OUTPUT → (0, device(type=‘cuda’))

Create model and push to cuda

model = AutoModelForSequenceClassification.from_pretrained(MODEL_CKPT, num_labels=6).to(device)

Instantiate a TrainerArguments objectbatch_size = 64

logging_steps = len(emotion_encoded[‘train’]) // batch_size
epochs=2
learning_rate = 2e-5
output_dir = MODEL_CKPT + ‘-finetuned-emotion-sssingh’
args = TrainingArguments(output_dir=output_dir,
per_device_train_batch_size=batch_size,
per_device_eval_batch_size=batch_size,
learning_rate=learning_rate,
weight_decay=0.01,
num_train_epochs=epochs,
evaluation_strategy=‘epoch’,
disable_tqdm=False,
logging_steps=logging_steps,
log_level=‘error’)

args.device
OUTPUT → device(type=‘cuda’, index=0)

Instantiate a Trainer object and train model end-to-end

trainer = Trainer(model=model,
tokenizer=tokenizer,
args=args,
compute_metrics=performance_metric,
train_dataset=emotion_encoded[‘train’],
eval_dataset=emotion_encoded[‘validation’])

Train

trainer.train()

This throws this error …
RuntimeError: Expected all tensors to be on the same device, but found at least two devices, cuda:0 and cpu! (when checking argument for argument index in method wrapper__index_select)

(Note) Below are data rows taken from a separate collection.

-- ==== Sys2Proof/Safety.lean ====
section
/-! DEFINITION. The words claims about the part are stated in: the frames a link can take, what the take leaves of the
link, and the properties a state of the part should have. -/

namespace Sys2Proof.Machine

/-! ### Frames -/

/-- The row of the table in which link `l` takes a frame of a command (log 2). -/
def Cmd.row (l : LinkId) : Cmd → Instr
  | .status => .status l | .readRecord => .readRecord l | .readCounters => .readCounters l
  | .clearFaults => .clearFaults l | .setSite => .setSite l | .setGroupset => .setGroupset l
  | .setRoute => .setRoute l | .setDefaultRoute => .setDefaultRoute l | .setOutput => .setOutput l
  | .setCue => .setCue l | .setLink => .setLink l | .setTiming => .setTiming l | .setMonitor => .setMonitor l
  | .setAlert => .setAlert l | .storeSave => .storeSave l | .reload => .reload l | .restart => .restart l
  | .revoke => .revoke l | .setEpoch => .setEpoch l | .cancelTimed => .cancelTimed l | .label => .label l
  | .text => .text l | .freqlist => .freqlist l | .neighbour => .neighbour l | .neighbourFlags => .neighbourFlags l
  | .optoutBegin => .optoutBegin l | .optoutEnd => .optoutEnd l | .setInterval => .setInterval l
  | .claim => .claim l | .release => .release l | .tmsgAdd => .tmsgAdd l | .tmsgCancel => .tmsgCancel l

/-- Routed commands act on programme outputs, part commands on the part as a whole (R151). -/
def Cmd.isRouted : Cmd → Bool
  | .label | .text | .freqlist | .neighbour | .neighbourFlags | .optoutBegin | .optoutEnd | .setInterval | .claim
  | .release | .tmsgAdd | .tmsgCancel => true
  | .status | .readRecord | .readCounters | .clearFaults | .setSite | .setGroupset | .setRoute | .setDefaultRoute
  | .setOutput | .setCue | .setLink | .setTiming | .setMonitor | .setAlert | .storeSave | .reload | .restart
  | .revoke | .setEpoch | .cancelTimed => false

/-- The owner's checks on the parameters of a routed command (R131, R152 step 8). -/
def Cmd.ownerCheck : Cmd → List Byte → Checked TimedCmd
  | .label => checkLabel | .text => checkText | .freqlist => checkFreqlist | .neighbour => checkNeighbour
  | .neighbourFlags => checkNeighbourFlags | .optoutBegin => checkOptoutBegin | .optoutEnd => checkOptoutEnd
  | .setInterval => checkSetInterval | .claim => checkClaim | .release => checkRelease | .tmsgAdd => checkTmsgAdd
  | .tmsgCancel => checkTmsgCancel
  | .status | .readRecord | .readCounters | .clearFaults | .setSite | .setGroupset | .setRoute | .setDefaultRoute
  | .setOutput | .setCue | .setLink | .setTiming | .setMonitor | .setAlert | .storeSave | .reload | .restart
  | .revoke | .setEpoch | .cancelTimed => fun _ => bad

/-- The oldest frame that waits on link `l` has this body and carries this command. -/
structure Front (s : State) (l : LinkId) (c : Cmd) (body : List Byte) : Prop where
  oldest : (s.link l).waiting.head? = some body
  code : byteAt body 0 = c.code

/-- The oldest waiting frame is a part command that reaches its owner: direct-matched, of a class the link holds, and
untimed (R152 steps 2 to 6). -/
structure PartFrame (s : State) (l : LinkId) (c : Cmd) (body : List Byte) : Prop extends Front s l c body where
  direct : directMatch s.settings (targetAddress body) = true
  allowed : permitted s l c.cls = true
  untimed : timedFlag body = false

/-- The oldest waiting frame is a routed command that reaches its owner with the route mask `m`: of a class the link
holds, with a token to spend (R152 steps 3 to 7). A timed one has a whole header. -/
structure RoutedFrame (s : State) (l : LinkId) (c : Cmd) (body : List Byte) (m : Mask) : Prop
    extends Front s l c body where
  header : timedFlag body = true → 9 ≤ body.length
  mask : routeMask s.settings (targetAddress body) (regionGroup body) = m
  outputs : m ≠ 0
  allowed : permitted s l c.cls = true
  tokens : 0 < (s.link l).tokens

/-! ### What a take leaves of the link -/

/-- The body of a reply (R159). -/
def replyOf (c : Cmd) (st : Status) (adjusted : Bool) (data : List Byte) : List Byte :=
  [c.code + 0x80, st.code, boolByte adjusted] ++ data

/-- Link `l` has taken its oldest frame and placed this reply; nothing else has changed. -/
def answered (l : LinkId) (c : Cmd) (st : Status) (adjusted : Bool) (data : List Byte) (s : State) : State :=
  s.modLink l fun k => (k.take (s.linkCfg l)).placeReply (replyOf c st adjusted data)

/-- Link `l` has taken its oldest frame, counted a refusal and placed the reply that says so. -/
def refused (l : LinkId) (c : Cmd) (st : Status) (s : State) : State :=
  s.modLink l fun k => (countRefusal (k.take (s.linkCfg l))).placeReply (replyOf c st false [])

/-- The reply of a routed command, placed where the frame was direct-matched (R152). -/
def replyIf (direct : Bool) (body : List Byte) (k : LinkState) : LinkState :=
  if direct then k.placeReply body else k

/-- Link `l` has taken a routed frame, its route has been counted, a token has been spent, and the reply has been
placed where the frame was direct-matched. -/
def routed (l : LinkId) (c : Cmd) (body : List Byte) (st : Status) (adjusted : Bool) (data : List Byte) (s : State) :
    State :=
  (countRoute (targetAddress body) (regionGroup body) s).modLink l fun k =>
    replyIf (directMatch s.settings (targetAddress body)) (replyOf c st adjusted data)
      (spendToken (k.take (s.linkCfg l)))

/-- As `routed`, for a command its owner refuses. -/
def routedRefused (l : LinkId) (c : Cmd) (body : List Byte) (st : Status) (s : State) : State :=
  (countRoute (targetAddress body) (regionGroup body) s).modLink l fun k =>
    replyIf (directMatch s.settings (targetAddress body)) (replyOf c st false [])
      (countRefusal (spendToken (k.take (s.linkCfg l))))

/-! ### What a disable leaves of a link -/

/-- The byte on the line belongs to a reply, so that a disable gives its frame up (R144). -/
def LinkState.inReply (k : LinkState) : Bool :=
  match k.tx with
  | some (.ctrl _) => false
  | some (.cut _) => false
  | some .start => true
  | some .escape => true
  | some (.data _) => true
  | none => false

/-- The bytes still to be sent of a link that has no reply left: the one on the line, and HOLD and GO (R144). -/
def LinkState.bytesLeft (k : LinkState) : Nat := k.ctrl.length + if k.tx = none then 0 else 1

/-- The five acts of a disable (R144): `k` has become `t`. HOLD and GO bytes due still go out and a reply half sent is
not counted as dropped (log 14). A change of rate that waits for dropped bytes waits for what still goes out ahead of it
(R143), a RESTART for the last byte (R168); one that waits for no reply byte is left (log 18). -/
structure LinkState.TurnedOff (k t : LinkState) : Prop where
  off : t.on = false
  receiver : t.recv = .hunt ∧ t.escape = false ∧ t.stored = [] ∧ t.waiting = []
  replies : t.replies = []
  dropped : t.counters = { k.counters with dropped := satAdd k.counters.dropped (match k.replies with
    | [] => 0
    | r :: rs => if r.begun = true ∨ k.tx = some .start then rs.length else rs.length + 1) }
  hold : t.holdOut = false
  byteInProgress : k.tx ≠ none → t.tx = k.tx.map fun
    | .start => .cut 0xC5
    | .escape => .cut 0xCA
    | .data b => .cut b
    | .ctrl b => .ctrl b
    | .cut b => .cut b
  closing : k.tx ≠ none → t.ctrl = if k.holdOut then k.ctrl ++ [0xC1] else k.ctrl
  silent : k.tx = none → k.ctrl = [] → k.rateChanges = [] →
    t.tx = (if k.holdOut then some (.ctrl 0xC1) else none) ∧ t.ctrl = []
  goesOut : t.bytesLeft = k.bytesLeft + if k.holdOut then 1 else 0
  rateWaits : t.rateChanges = k.rateChanges.map fun (rc : RateChange) =>
    if rc.after.reply = 0 then rc else { rc with after := ⟨0, rc.after.ctrl + if k.inReply then 1 else 0⟩ }
  restartWaits : t.restartAt = k.restartAt.map fun (m : Mark) => if m.reply = 0 then m else ⟨0, t.bytesLeft⟩
  disable : t.disableAt = none
  kept : t.rate = k.rate ∧ t.tokens = k.tokens ∧ t.tokenCount = k.tokenCount

/-- HOLD and GO bytes become due on a link: `k` has become `t`. With a byte on the line they wait behind the HOLD and GO
bytes due before; with none, and nothing due that holds the transmitter back (log 16), the first goes out at once
(R149). -/
def LinkState.Sends (k t : LinkState) (bytes : List Byte) : Prop :=
  let heldBack : Prop :=
    k.disableAt = some ⟨0, 0⟩ ∨ ∃ (rc : RateChange) (rest : List RateChange),
      k.rateChanges = rc :: rest ∧ rc.after = ⟨0, 0⟩
  (k.tx ≠ none ∨ heldBack → t.tx = k.tx ∧ t.ctrl = k.ctrl ++ bytes) ∧
    (k.tx = none → k.ctrl = [] → ¬ heldBack → t.tx = bytes.head?.map TxByte.ctrl ∧ t.ctrl = bytes.tail)

/-! ### Cells and the pool through a boundary -/

/-- The kind of the cell an output in RUN has in progress (R4, R174). -/
def State.cellKind (t : State) (p : OutId) : Option Nat :=
  if (t.lane p).run then (t.lane p).asm.cell.map fun c => c.control.toNat / 16 else none

/-- The pool in the course of the boundary that leads from `s` to `t`, without timed entries, as output `n` finds it: at
a jump every next-eligible count is the new count (R81), the hold of R78 has been made, and each of the outputs before
`n` that sends a TMSG cell has sent its record (R79, R80). -/
def State.poolAt (s t : State) (n : Nat) : List PoolRecord :=
  (outputs.take n).foldl (fun rs p => if t.cellKind p = some 4 then sendFirst t.tb.count p rs else rs)
    (s.pool.records.map fun r => holdRecord t.tb.count
      (if t.tb.count = s.tb.expected then r else { r with nextEligible := .replicate 4 t.tb.count }))

/-! ### Boundaries at which nothing else meets -/

/-- What asks for a change of the claim table at the coming boundary, beside the timed entries: a claim whose hold or
wait limit has been reached (R97), a request of a cue line that waits for the boundary (R121, R126), and a LEVEL line,
pending and active, that makes its entry request again (R124). -/
def State.asks (s : State) : Change → Prop
  | .expiry k => ∃ c, c ∈ s.claims.table ∧ c.key = k ∧
      ((c.holdLimit ≠ 0 ∧ c.holdLimit ≤ c.holdUsed.toNat) ∨ (c.waitLimit ≠ 0 ∧ c.waitLimit ≤ c.waitUsed.toNat))
  | .request c r => (s.cue c).due = some r
  | .retry c => (s.cueCfg c).mode = .level ∧ (s.cue c).pending = true ∧ (s.cue c).active = true

/-- Exactly these ask, in a claim table in which no two claims have one key (R90). -/
def State.onlyAsk (s : State) (asking : List Change) : Prop :=
  (∀ x, s.asks x ↔ x ∈ asking) ∧ (s.claims.table.map Claim.key).Nodup

/-- The coming boundary brings neither a jump nor a change of the claim table: the count advances by one, nothing is
timed for it, no limit has been reached and no cue line asks. -/
structure PlainBoundary (s : State) : Prop where
  running : s.tb.start = .running
  unmarked : s.tb.markNext = none
  unarmed : s.settings.mode = .master → s.tb.arm = none
  noEntries : s.queue.entries = []
  noneAsks : ∀ x, ¬ s.asks x

/-! ### Properties a state of the part should have -/

/-- The stores of a link are within their sizes (R148, R158, R159). -/
def LinkState.withinSize (k : LinkState) : Prop := k.tokens ≤ 32 ∧ k.occupancy ≤ 1024 ∧ k.replyBytes ≤ 512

BramVanroy · April 1, 2022, 9:49am

TrainingArguments automatically sets the device to a GPU (cuda:0) if it is available.

github.com

huggingface/transformers/blob/9de70f213eb234522095cc9af7b2fac53afc2d87/src/transformers/training_args.py#L1069-L1079

      
        
            elif self.local_rank == -1:
                # if n_gpu is > 1 we'll use nn.DataParallel.
                # If you only want to use a specific subset of GPUs use `CUDA_VISIBLE_DEVICES=0`
                # Explicitly set CUDA to the first (index 0) CUDA device, otherwise `set_device` will
                # trigger an error that a device index is missing. Index 0 takes into account the
                # GPUs available in the environment, so `CUDA_VISIBLE_DEVICES=1,2` with `cuda:0`
                # will use the first GPU in that env, i.e. GPU#1
                device = torch.device("cuda:0" if torch.cuda.is_available() else "cpu")
                # Sometimes the line in the postinit has not been run before we end up here, so just checking we're not at
                # the default value.
                self._n_gpu = torch.cuda.device_count()

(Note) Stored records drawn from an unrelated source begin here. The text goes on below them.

/-- READ_RECORD, R171 and R177, for every kind: the record of the index laid out byte by byte; a place that names no
record gives "empty"; an absent staged frequency list gives its present byte alone (the model's choice, log 43); an
undefined kind or an index beyond its range is refused. Claims are numbered in rank order. -/
def Obligations.ReadRecordReturnsOneRecord : Prop :=
  ∀ (s : State) (l : LinkId) (body : List Byte) (kind i : Byte) (t : List Byte → State),
    PartFrame s l .readRecord body →
    body.drop 5 = [kind, i] → (∀ d, t d = answered l .readRecord .ok false ([kind, i] ++ d) s) →
    (ranked s.claims.table).Perm s.claims.table ∧
    (ranked s.claims.table).Pairwise (fun c d => outranks d c = false) ∧
    (kind = 0 → i.toNat < 8 → s.claims.table.length ≤ i.toNat → exec (.readRecord l) s = .next (t [0])) ∧
    (∀ c : Claim, kind = 0 → i.toNat < 8 → (ranked s.claims.table)[i.toNat]? = some c →
      exec (.readRecord l) s = .next (t ([1, originCode c.key.origin, c.key.number, c.kind.code, c.cls.code,
        BitVec.ofNat 8 c.priority, c.group, c.target.setWidth 8] ++ bytesOf 3 c.holdLimit ++ bytesOf 3 c.waitLimit ++
        bytesOf 4 c.holdUsed.toNat ++ bytesOf 4 c.waitUsed.toNat ++ bytesOf 4 c.stamp.toNat ++
        [BitVec.ofNat 8 ((c.status.get 0).code + 4 * (c.status.get 1).code + 16 * (c.status.get 2).code +
          64 * (c.status.get 3).code)]))) ∧
    (∀ o : Fin 12, kind = 1 → i.toNat = o.val → s.claims.lastEnded.get o = none →
      exec (.readRecord l) s = .next (t [0])) ∧
    (∀ (o : Fin 12) (e : Ended), kind = 1 → i.toNat = o.val → s.claims.lastEnded.get o = some e →
      exec (.readRecord l) s = .next (t ([1, e.number, e.cls.code, e.reason.code] ++ bytesOf 3 e.count.toNat ++
        bytesOf 4 e.onAir.toNat))) ∧
    (kind = 2 → i.toNat < 32 → s.pool.records.length ≤ i.toNat → exec (.readRecord l) s = .next (t [0])) ∧
    (∀ r : PoolRecord, kind = 2 → i.toNat < 32 → s.pool.records[i.toNat]? = some r →
      exec (.readRecord l) s = .next (t ([1] ++ bytesOf 2 r.key.toNat ++ bytesOf 6 r.content.toNat ++
        [r.target.setWidth 8] ++ bytesOf 2 r.spacing ++ r.repeats.items.map (BitVec.ofNat 8) ++
        r.nextEligible.items.flatMap (fun c => bytesOf 3 c.toNat) ++ [i]))) ∧
    (kind = 3 → i.toNat < 32 → s.queue.entries.length ≤ i.toNat → exec (.readRecord l) s = .next (t [0])) ∧
    (∀ e : QueueEntry, kind = 3 → i.toNat < 32 → s.queue.entries[i.toNat]? = some e →
      exec (.readRecord l) s = .next (t ([1] ++ bytesOf 3 e.cell.toNat ++ [BitVec.ofNat 8 e.link.val, e.tag,
        e.cmd.cmd.code, e.target.setWidth 8, BitVec.ofNat 8 e.cmd.params.length] ++ e.cmd.params))) ∧
    (∀ c : LineId, kind = 4 → i.toNat = c.val → (s.cue c).capture = none →
      exec (.readRecord l) s = .next (t [0])) ∧
    (∀ (c : LineId) (r : Capture), kind = 4 → i.toNat = c.val → (s.cue c).capture = some r →
      exec (.readRecord l) s = .next (t ([1, boolByte r.active] ++ bytesOf 3 r.count.toNat ++
        [BitVec.ofNat 8 r.bit]))) ∧
    (∀ (p : OutId) (o : OutContent) (d : List Byte), kind = 5 → i.toNat = p.val → o = s.out p →
      (o.stagedFreqs = none → d = [0]) →
      (∀ codes, o.stagedFreqs = some codes →
        d = ([1, BitVec.ofNat 8 codes.length] : List Byte) ++ (codes.flatMap (bytesOf 2))) →
      exec (.readRecord l) s = .next (t ([1, o.source.code, o.requested.code, o.labelShown.code, o.textShown.code,
        BitVec.ofNat 8 o.labelPos, BitVec.ofNat 8 o.textPos, BitVec.ofNat 8 o.freqPos, BitVec.ofNat 8 o.nbSlot.val,
        boolByte o.nbSeg, o.textVersion, boolByte o.lv, BitVec.ofNat 8 o.freqs.length] ++
        o.freqs.flatMap (bytesOf 2) ++ d))) ∧
    (∀ (p : OutId) (regional : Bool) (v : VariantContent) (d e : List Byte), kind = 6 →
      i.toNat = 2 * p.val + regional.toNat → v = (if regional then (s.out p).varR else (s.out p).varN) →
      (v.staged = none → d = [0]) →
      (∀ b, v.staged = some b → d = [1, BitVec.ofNat 8 b.category, BitVec.ofNat 8 b.chars.length] ++ b.chars) →
      (v.stagedText = none → e = [0]) →
      (∀ chars, v.stagedText = some chars → e = [1, BitVec.ofNat 8 chars.length] ++ chars) →
      exec (.readRecord l) s = .next (t ([1] ++
        bytesOf 2 (if regional then (s.outCfg p).regId else (s.outCfg p).netId).toNat ++
        [BitVec.ofNat 8 v.label.category, BitVec.ofNat 8 v.label.chars.length] ++ v.label.chars ++ d ++
        [BitVec.ofNat 8 v.text.length] ++ v.text ++ e))) ∧
    (∀ slot : SlotId, kind = 7 → i.toNat = slot.val → s.content.neighbours.get slot = none →
      exec (.readRecord l) s = .next (t [0])) ∧
    (∀ (slot : SlotId) (r : Neighbour) (b : Byte), kind = 7 → i.toNat = slot.val →
      s.content.neighbours.get slot = some r → r.label.length ≤ 8 → (r.link = none → b = 0xFF) →
      (∀ p, r.link = some p → b = BitVec.ofNat 8 p.val) →
      exec (.readRecord l) s = .next (t ([1] ++ bytesOf 2 r.identity.toNat ++ [BitVec.ofNat 8 r.label.length] ++
        (r.label ++ List.replicate (8 - r.label.length) (0x20 : Byte)) ++ bytesOf 2 r.freq ++ [r.carriers.setWidth 8, b,
        r.ext.code]))) ∧
    (∀ k : LinkId, kind = 8 → i.toNat = k.val → s.queue.results.get k = none →
      exec (.readRecord l) s = .next (t [0])) ∧
    (∀ (k : LinkId) (r : TimedResult), kind = 8 → i.toNat = k.val → s.queue.results.get k = some r →
      exec (.readRecord l) s = .next (t ([1, r.tag, r.cmd.code, r.status.code] ++ bytesOf 3 r.count.toNat))) ∧
    (9 ≤ kind.toNat ∨ 32 ≤ i.toNat ∨ (kind.toNat ∈ [0, 4, 6, 7] ∧ 8 ≤ i.toNat) ∨
        (kind.toNat ∈ [5, 8] ∧ 4 ≤ i.toNat) ∨ (kind = 1 ∧ 12 ≤ i.toNat) →
      exec (.readRecord l) s = .next (refused l .readRecord .badParam s))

You should not manually move your model to GPU. So remove all the .to() calls. After initializing you can verify that the GPU is being used by checking args.device.

If that is correct, and you are still experiencing an issue, it is possible that your custom function performance_metric does something with mixed tensors. In that case, please post the full error trace and the custom function.

Francal · April 29, 2022, 10:16am

Hi Bram,

I get the same error message for the Trainer.train() command when I run the below code in Colab using GPU as the run type. However, when I use CPU as the run type it runs successfully without any errors. Do you have any advise as to how I can run the below in GPU without getting the “Expected all tensors to be on the same device error”

Colab Code

BramVanroy · April 29, 2022, 4:10pm

This may be the same issue as discussed here.

Francal · April 30, 2022, 1:48am

Thank you very much. The solution proposed in the link you provided worked perfectly.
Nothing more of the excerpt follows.